Machine learning models would sift through thousands of search results and predict that Dr. Camila Velasquez who practices at 41 Broadway is the same provider as Dr. Camila Velasquez-Smith who practices at 41 W Broadway and no longer practices at 66 Main Street. Rather than seeing 20 similar results for the same person, I get an accurate, consolidated list of the information I’m looking for. The machine learning would also recognize the many terms and specialty areas that “joint pain” could be categorized into, and pull those results to make sure I see all the options available.
The results I get from a machine learning-powered vendor search are personalized, centralized, and filtered to match my quality expectations. As a patient, it saves me time, frustration and ensures that I am directed to the right provider for my specific needs.

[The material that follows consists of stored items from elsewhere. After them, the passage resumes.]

-- ==== Sys2Proof/Laws/PerInstr.lean ====
section
/-! SUPPORT. Statements made per command: a well-formed command carries whole granules. -/

namespace Sys2Proof.Laws.WfTotal

/-- A well-formed command carries granules of 64 bytes only (R393). -/
def Statement (i : Instr) : Prop := i.wf = true → ∀ g ∈ i.granules, g.length = 64

theorem of_all {l : List (List Byte)} (h : l.all granOk = true) : ∀ g ∈ l, g.length = 64 := by
  simpa [granOk] using h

Enrich existing provider data to enable members to make personalized care decisions
Data is not enough, unless it is personalized. Health plans can build credibility and trust with members by providing personalized provider searches like the example I shared above. With enriched provider data, health plans can provide members with more information that is personally relevant to their care seeking, improving member retention and increasing market share through enhanced member experiences.
The opportunity to innovate here only grows for health plans. According to JD Power 2021 US Commercial Member Health Plan Study, only 22% of members said their health plans were “innovative,” citing the need to improve digital channels for better customer engagement.

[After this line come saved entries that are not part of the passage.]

theorem restore_good (k : Nat) (hk : k = imageCrc) : (asked (holding (imageWith k)) 0x80000001).restoreBad 0 1 = false := by
  obtain ⟨-, hm, hc, he⟩ := asked_stilled (holding (imageWith k)) 0x80000001 rfl
  generalize asked (holding (imageWith k)) 0x80000001 = u at hm hc he ⊢
  have rd : ∀ a n, a < gmSize → u.gread a n = cellsRead byte0 (imageWith k) a n := fun a n h => by
    show cellsRead byte0 u.gmem.data (a % gmSize) n = _
    rw [hm, Nat.mod_eq_of_lt h]
    rfl
  have cx : u.ctx 1 = (owned {}).ctx 1 := by
    unfold State.ctx
    rw [hc]
    rfl
  have en : ∀ i, u.entry i = {} := fun i => by
    unfold State.entry
    rw [he]
    rfl
  unfold State.restoreBad
  simp only [cx, en]
  rw [rd 0 64 (by decide), rd (0 + 64 + 64 * 1) 64 (by decide), rd (0 + 64) 524800 (by decide), image_header,
    image_out k (0 + 64 + 64 * 1) 64 (.inr (by decide)), image_out k (0 + 64) 524800 (.inr (by decide))]
  have hlen : (cellsRead byte0 imageCells 0 60).length = 60 := by decide +kernel
  have h1 : (cellsRead byte0 imageCells 0 60 ++ toLe k 4).take 60 = cellsRead byte0 imageCells 0 60 := by
    rw [List.take_append_of_le_length (by omega), List.take_of_length_le (by omega)]
  have h2 : leAt (cellsRead byte0 imageCells 0 60 ++ toLe k 4) 60 4 = k := by
    unfold leAt slice
    rw [List.drop_append_of_le_length (by omega), List.drop_of_length_le (by omega), List.nil_append]
    exact le4 _ (by rw [hk]; unfold imageCrc; exact crc_lt _)
  have h3 : crc32c (cellsRead byte0 imageCells 0 60 ++ cellsRead byte0 imageCells (0 + 64) 524800) = k := by
    have : (cellsRead byte0 imageCells 0 64).take 60 = cellsRead byte0 imageCells 0 60 := by decide +kernel
    rw [hk]
    unfold imageCrc
    rw [show sBare.gread 0 64 = cellsRead byte0 imageCells 0 64 from rfl,
      show sBare.gread 64 524800 = cellsRead byte0 imageCells 64 524800 from rfl, this]
  rw [h1, h2, h3]
  simp only [ne_eq, not_true_eq_false, decide_false, Bool.false_or, Bool.or_eq_false_iff, List.any_eq_false]
  refine ⟨⟨⟨⟨by decide +kernel, by decide +kernel⟩, by decide +kernel⟩, by decide +kernel⟩, fun p _ => by decide⟩
theorem restore_reach (s : State) : s.accessKind .firmware 0x9040 4 true = none := by
  have hf : ∀ f ∈ regFields 0x9040, f.scope = .one := by decide +kernel
  have hn : (regFields 0x9040).isEmpty = false := by decide +kernel
  have ha : ((regFields 0x9040).any fun f => (s.chan (reqChan .firmware) 0x9040 f.scope).isNone) = false := by
    rw [List.any_eq_false]
    intro f h
    rw [hf f h]
    exact Bool.false_ne_true
  simp [State.accessKind, State.mayReach, hn, ha]
theorem image_base (m : List Host.Cell) : (holding m).reg64 Fd.snapImageLoAddr Fd.snapImageHiAddr = 0 := by
  have h : (owned {}).reg64 Fd.snapImageLoAddr Fd.snapImageHiAddr = 0 := by decide +kernel
  have hr : (holding m).regs = (owned {}).regs := by
    unfold holding
    dsimp only
  unfold State.reg64 State.reg at h ⊢
  rw [hr]
  exact h
theorem wit_SnapshotsSaveAndRestore_good : sImage.takes .firmware = true
    ∧ sImage.reg64 Fd.snapImageLoAddr Fd.snapImageHiAddr = 0 ∧ bit (0x80000001 : Word).toNat 31 = true
    ∧ bits (0x80000001 : Word).toNat 2 0 = 1 ∧ sImage.accessKind .firmware 0x9040 4 true = none
    ∧ (asked sImage 0x80000001).restoreBad 0 1 = false :=
  ⟨rfl, image_base _, by decide, by decide, restore_reach _, restore_good _ rfl⟩
/-- Where nothing has written an image, a restore is refused. -/
theorem wit_SnapshotsSaveAndRestore_bad : (asked (owned {}) 0x80000001).restoreBad 0 1 = true := by
  obtain ⟨-, hm, -, -⟩ := asked_stilled (owned {}) 0x80000001 rfl
  have rd : (asked (owned {}) 0x80000001).gread (0 + 64 + 64 * 1) 64 = zeros 64 := by
    show cellsRead byte0 (asked (owned {}) 0x80000001).gmem.data _ 64 = _
    rw [hm]
    decide +kernel
  unfold State.restoreBad
  simp only [rd]
  simp [show bit (leAt (zeros 64) 0 1) 7 = false from by decide +kernel]
theorem test_cut : goes (exec .snapshotCut (sSnap 0)) (fun t => t.snap.st == 1 && t.snap.image.length == 1 && t.snap.seq == 1) = true := by
  decide +kernel

/-! ### Witnesses: synchronisation -/

/-- Core 0 runs with w at the head of SX; identifiers 5 to 8 name hub semaphore 0, semaphore 0 of cores 0 and 1, barrier 0. -/
def sSx (w : Cmd) : State :=
  { (Eff.core 0 { ctx := some 1, prev := some 1, run := some run0, sx := { stream := [w] } }).apply (owned
      { map := [(5, some ⟨0, .hubSem 0, false⟩), (6, some ⟨0, .coreSem 0 0, false⟩), (7, some ⟨0, .coreSem 1 0, false⟩),
                (8, some ⟨0, .barrier 0, false⟩)] }) with
    sems := [(coreSemKey 0 0, { alloc := true, owner := 1, count := 3 }), (coreSemKey 1 0, { alloc := true, owner := 1 }),
             (hubSemKey 0, { alloc := true, owner := 1 })],
    bars := [(0, { alloc := true, owner := 1, member := true, expect := 2, mask := 3 })] }

/-- An SX command on an identifier with an amount and a mode. -/
def sxWord (op vid n : Nat) (mode : Nat := 0) : Cmd := word op (vid * 2 ^ 80 + mode * 2 ^ 64 + n * 2 ^ 32)

/-- What SemaphoreCommandsAct asks of a command on identifier vid, beside Inv and Ready. -/
def namesSem (w : Cmd) (vid k : Nat) : Bool :=
  (((sSx w).lookup 1 (cf w 95 80)).bind (semKeyOf 0)) == some k && cf w 95 80 == vid && cf w 79 64 == 0 && !((sSx w).sem k).gone

theorem wit_SemaphoreCommandsAct_ready : ∀ w ∈ [sxWord 0x50 6 2, sxWord 0x50 6 9, sxWord 0x50 5 1, sxWord 0x51 6 1,
    sxWord 0x52 6 9, sxWord 0x51 7 1, sxWord 0x52 7 1], (sSx w).Ready 0 .sx run0 (head0 w) := by
  intro w hw
  simp only [List.mem_cons, List.not_mem_nil, or_false] at hw
  rcases hw with rfl | rfl | rfl | rfl | rfl | rfl | rfl <;> exact ready_of (by decide +kernel)
theorem wit_SemaphoreCommandsAct_inv : ∀ w, (sSx w).Inv := fun w => inv_of (by with_unfolding_all rfl)
theorem wit_SemaphoreCommandsAct : namesSem (sxWord 0x50 6 2) 6 0 = true ∧ inCore 0 0 = true
    ∧ namesSem (sxWord 0x50 5 1) 5 32768 = true ∧ namesSem (sxWord 0x51 6 1) 6 0 = true ∧ namesSem (sxWord 0x52 6 9) 6 0 = true
    ∧ namesSem (sxWord 0x51 7 1) 7 1024 = true ∧ inCore 0 1024 = false
    ∧ opcodeOf (sxWord 0x52 7 1) = 0x52 ∧ cf (sxWord 0x50 5 1) 63 32 = 1 := by decide +kernel
/-- Semaphore 0, of identifier 6, is GONE. -/
def sGone (w : Cmd) : State := (Eff.sem 0 { (sSx w).sem 0 with gone := true }).apply (sSx w)
theorem wit_SemaphoreCommandsAct_gone : (sGone (sxWord 0x50 6 0)).Ready 0 .sx run0 (head0 (sxWord 0x50 6 0))
    ∧ (sGone (sxWord 0x52 6 9)).Ready 0 .sx run0 (head0 (sxWord 0x52 6 9)) :=
  ⟨ready_of (by decide +kernel), ready_of (by decide +kernel)⟩
theorem wit_SemaphoreCommandsAct_goneInv : ∀ w, (sGone w).Inv := fun w => inv_of (by with_unfolding_all rfl)
theorem test_gone : ((sGone (sxWord 0x52 6 9)).sem 0).gone = true
    ∧ goes (exec (.ssub 0 {}) (sGone (sxWord 0x52 6 9))) (fun t => (t.sem 0).count == 3 && !(t.sem 0).poison && (t.core 0).sx.stream == []) = true := by
  decide +kernel
theorem wit_SemaphoreCommandsAct_zero : namesSem (sxWord 0x50 5 0) 5 32768 = true ∧ cf (sxWord 0x50 5 0) 63 32 = 0 := by decide +kernel
theorem test_sub_refused : goes (exec (.ssub 0 {}) (sSx (sxWord 0x52 6 9))) (fun t => (t.sem 0).count == 3 && (t.sem 0).poison) = true := by
  decide +kernel
theorem test_sadd : goes (exec (.sadd 0 {}) (sSx (sxWord 0x51 6 4))) (fun t => (t.sem 0).count == 7 && !(t.sem 0).poison) = true := by
  decide +kernel
theorem test_swait : goes (exec (.swait 0 {}) (sSx (sxWord 0x50 5 1))) (fun t => (t.core 0).sx.wait.isSome && t.msgs.length == 1) = true := by
  decide +kernel

theorem wit_BarrierCommandsAct_ready : ∀ w ∈ [sxWord 0x53 8 0 1, sxWord 0x53 8 0 2, sxWord 0x53 8 0 3],
    (sSx w).Ready 0 .sx run0 (head0 w) := by
  intro w hw
  simp only [List.mem_cons, List.not_mem_nil, or_false] at hw
  rcases hw with rfl | rfl | rfl <;> exact ready_of (by decide +kernel)
theorem wit_BarrierCommandsAct : ([1, 2, 3].all fun m =>
    (sSx (sxWord 0x53 8 0 m)).lookup 1 (cf (sxWord 0x53 8 0 m) 95 80) == some (.barrier 0)
      && cf (sxWord 0x53 8 0 m) 79 66 == 0 && cf (sxWord 0x53 8 0 m) 63 32 == 0 && cf (sxWord 0x53 8 0 m) 65 64 == m) = true
    ∧ ((sSx 0).bar 0).gone = false ∧ bit ((sSx 0).bar 0).mask 0 = true ∧ run0.parcel.pinned = true
    ∧ ((sSx 0).core 0).outW = [] ∧ ((sSx 0).core 0).injectQ = [] := by decide +kernel
theorem test_bar : goes (exec (.bar 0 {}) (sSx (sxWord 0x53 8 0 3))) (fun t => ((t.bar 0).leaf 0).pend == 1
    && (t.core 0).sx.wait.isSome) = true := by decide +kernel

/-- SX of core 0 waits; a semaphore operation, a registration, a wake, an arrival and a release are under way. -/
def sWait : Wait := { cmd := 0, ticket := 0, outs := [], poison := false, since := 0, what := .sem 0 1 5 }
def sMsgs : State :=
  { (Eff.core 0 { ctx := some 1, prev := some 1, run := some run0, sx := { wait := some sWait } }).apply (sSx 0) with
    bars := [(0, { alloc := true, owner := 1, member := true, expect := 2, mask := 3, dl := 5, first := some 0,
                   leaves := [(0, { pend := 1 })] })],
    tb := { now := 100000 },
    msgs := [⟨1, 0, 0, .semOp 0 false 4 6 9 0 false⟩, ⟨0, nodeHub, 0, .waitReg 32768 1 9 0⟩, ⟨nodeHub, 0, 0, .wake 0 false false⟩,
             ⟨1, nodeHub, 0, .arrive 0 (some false) 9 false⟩] }
def sRelease : State := { sMsgs with msgs := [⟨nodeHub, 0, 0, .release 0 false false⟩] }
theorem wit_SemaphoresApplyWakeTimeOut : sMsgs.alive = true
    ∧ (anyArrivals isSemOp sMsgs.msgs [])[0]? = some ⟨1, 0, 0, .semOp 0 false 4 6 9 0 false⟩
    ∧ (sMsgs.sem 0).alloc = true ∧ (sMsgs.sem 0).gone = false
    ∧ (arrivals nodeHub isWaitReg (sMsgs.msgs.filter (·.src = 0)) []).head? = some ⟨0, nodeHub, 0, .waitReg 32768 1 9 0⟩
    ∧ sMsgs.coreInc 0 = 0 ∧ (sMsgs.sem 32768).gone = false ∧ sMsgs.arrival 0 isWake = some ⟨nodeHub, 0, 0, .wake sWait.ticket false false⟩
    ∧ (sMsgs.core 0).sx.wait = some sWait ∧ sWait.what = .sem 0 1 5 ∧ (sMsgs.sem 0).count = 3 ∧ sMsgs.coreGone 0 = false ∧ (sMsgs.core 0).run = some run0 ∧ elapsed sMsgs.tb.now 0 (sMsgs.tmo 1) = true := by
  decide +kernel
theorem test_apply : goes (exec (.semOpApply ⟨0, []⟩) sMsgs) (fun t => (t.sem 0).count == 7) = true := by decide +kernel
/-- An add of 4 from core 2 and a subtract of 5 from core 1 reach semaphore 0, which counts 3 (R271). -/
def sPair : State := { sSx 0 with
  msgs := [⟨1, 0, 0, .semOp 0 true 5 6 9 0 false⟩, ⟨2, 0, 0, .semOp 0 false 4 6 9 0 false⟩] }
theorem wit_SemaphoresApplyWakeTimeOut_pair : sPair.alive = true ∧ (sPair.sem 0).alloc = true ∧ (sPair.sem 0).gone = false
    ∧ (anyArrivals isSemOp sPair.msgs [])[1]? = some ⟨2, 0, 0, .semOp 0 false 4 6 9 0 false⟩
    ∧ (anyArrivals isSemOp sPair.msgs [])[0]? = some ⟨1, 0, 0, .semOp 0 true 5 6 9 0 false⟩
    ∧ sPair.coreGone 0 = false ∧ (sPair.sem 0).count + 4 ≤ 0xFFFFFFFF ∧ 5 ≤ (sPair.sem 0).count + 4 := by decide +kernel
theorem test_pair : (goes (exec (.semOpApply ⟨0, [1]⟩) sPair) fun t => (t.sem 0).count == 2 && !(t.sem 0).poison) = true
    ∧ (goes (exec (.semOpApply ⟨1, [0]⟩) sPair) fun t => (t.sem 0).count == 2 && !(t.sem 0).poison) = true := by decide +kernel
theorem test_timeout : goes (exec (.waitTimerExpiry 0 .sx) sMsgs) (fun t => t.reg Fd.parcelStatusLastStatus 0 == 2
    && (t.core 0).run == none) = true := by decide +kernel
theorem wit_BarrierEventsAct : (anyArrivals isArrive sMsgs.msgs [])[0]? = some ⟨1, nodeHub, 0, .arrive 0 (some false) 9 false⟩
    ∧ (sMsgs.bar 0).phase = false ∧ (sMsgs.bar 0).gone = false ∧ (sMsgs.bar 0).scope = 0 ∧ (sMsgs.bar 0).sent = false
    ∧ (sMsgs.bar 0).next ≠ (sMsgs.bar 0).expected
    ∧ (anyArrivals isRelease sRelease.msgs [])[0]? = some ⟨nodeHub, 0, 0, .release 0 false false⟩
    ∧ (sRelease.bar 0).member = true ∧ bit (sRelease.bar 0).mask 0 = true ∧ ((sRelease.bar 0).leaf 0).pend ≠ 0
    ∧ (sMsgs.bar 0).alloc = true ∧ (sMsgs.bar 0).dl ≠ 0 ∧ (sMsgs.bar 0).topHere = true ∧ (sMsgs.bar 0).topNode.late = false
    ∧ (sMsgs.bar 0).topNode.first = some 0 ∧ elapsed sMsgs.tb.now 0 (sMsgs.bar 0).dl = true := by decide +kernel
def sLateNext : State :=
  { sMsgs with bars := [(255, { alloc := true, owner := 1, member := true, mask := 3, expect := 2, dl := 5,
                                lateDone := true, first := some 0, firstNext := some 99995 })] }
theorem wit_BarrierEventsAct_next : (sLateNext.bar 255).topHere = true ∧ (sLateNext.bar 255).topNode.late = true
    ∧ (sLateNext.bar 255).topNode.lateNext = false ∧ (sLateNext.bar 255).topNode.firstNext = some 99995
    ∧ elapsed sLateNext.tb.now 99995 (sLateNext.bar 255).dl = true
    ∧ goes (exec (.barrierDeadline 255) sLateNext) (fun t => (t.bar 255).lateNext) = true := by decide +kernel
theorem test_barDeadline : goes (exec (.barrierDeadline 0) sMsgs) (fun t => t.reg Fd.syncCtxResidLate 1 == 1) = true := by
  decide +kernel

Research shows that when members see health care providers who share their cultural background, speak the same language, or reflect their experiences, their health care outcomes improve. Some states have taken a proactive approach for health plans to collect and share this information with their members.
Colorado, in particular, enacted the Colorado Options Rule on March 2, 2022, which requires health plans to collect demographic information, such as race, ethnicity, disability status, orientation sexuality and gender identity, with health professionals and registrants to improve the status of members. and vendor matching. This type of information is essential to enable data consumption and provide patients with an experience centered on their quality standards to identify the right provider.
Ultimately, health plans and members have the same goal: seamless navigation to the right provider in the network that best meets the member’s needs.
The current structure of health plan provider searches does not have to be the norm. Rapid consumerization in other industries has given health plans a model for leveraging today’s technology to personalize the patient experience. Patients are the ultimate winners as health plans aim to effect this change. For the first time, we can begin to see the network effects that empower patients with accurate and enriched provider data to facilitate more convenient, cost-effective, and high-quality healthcare decisions.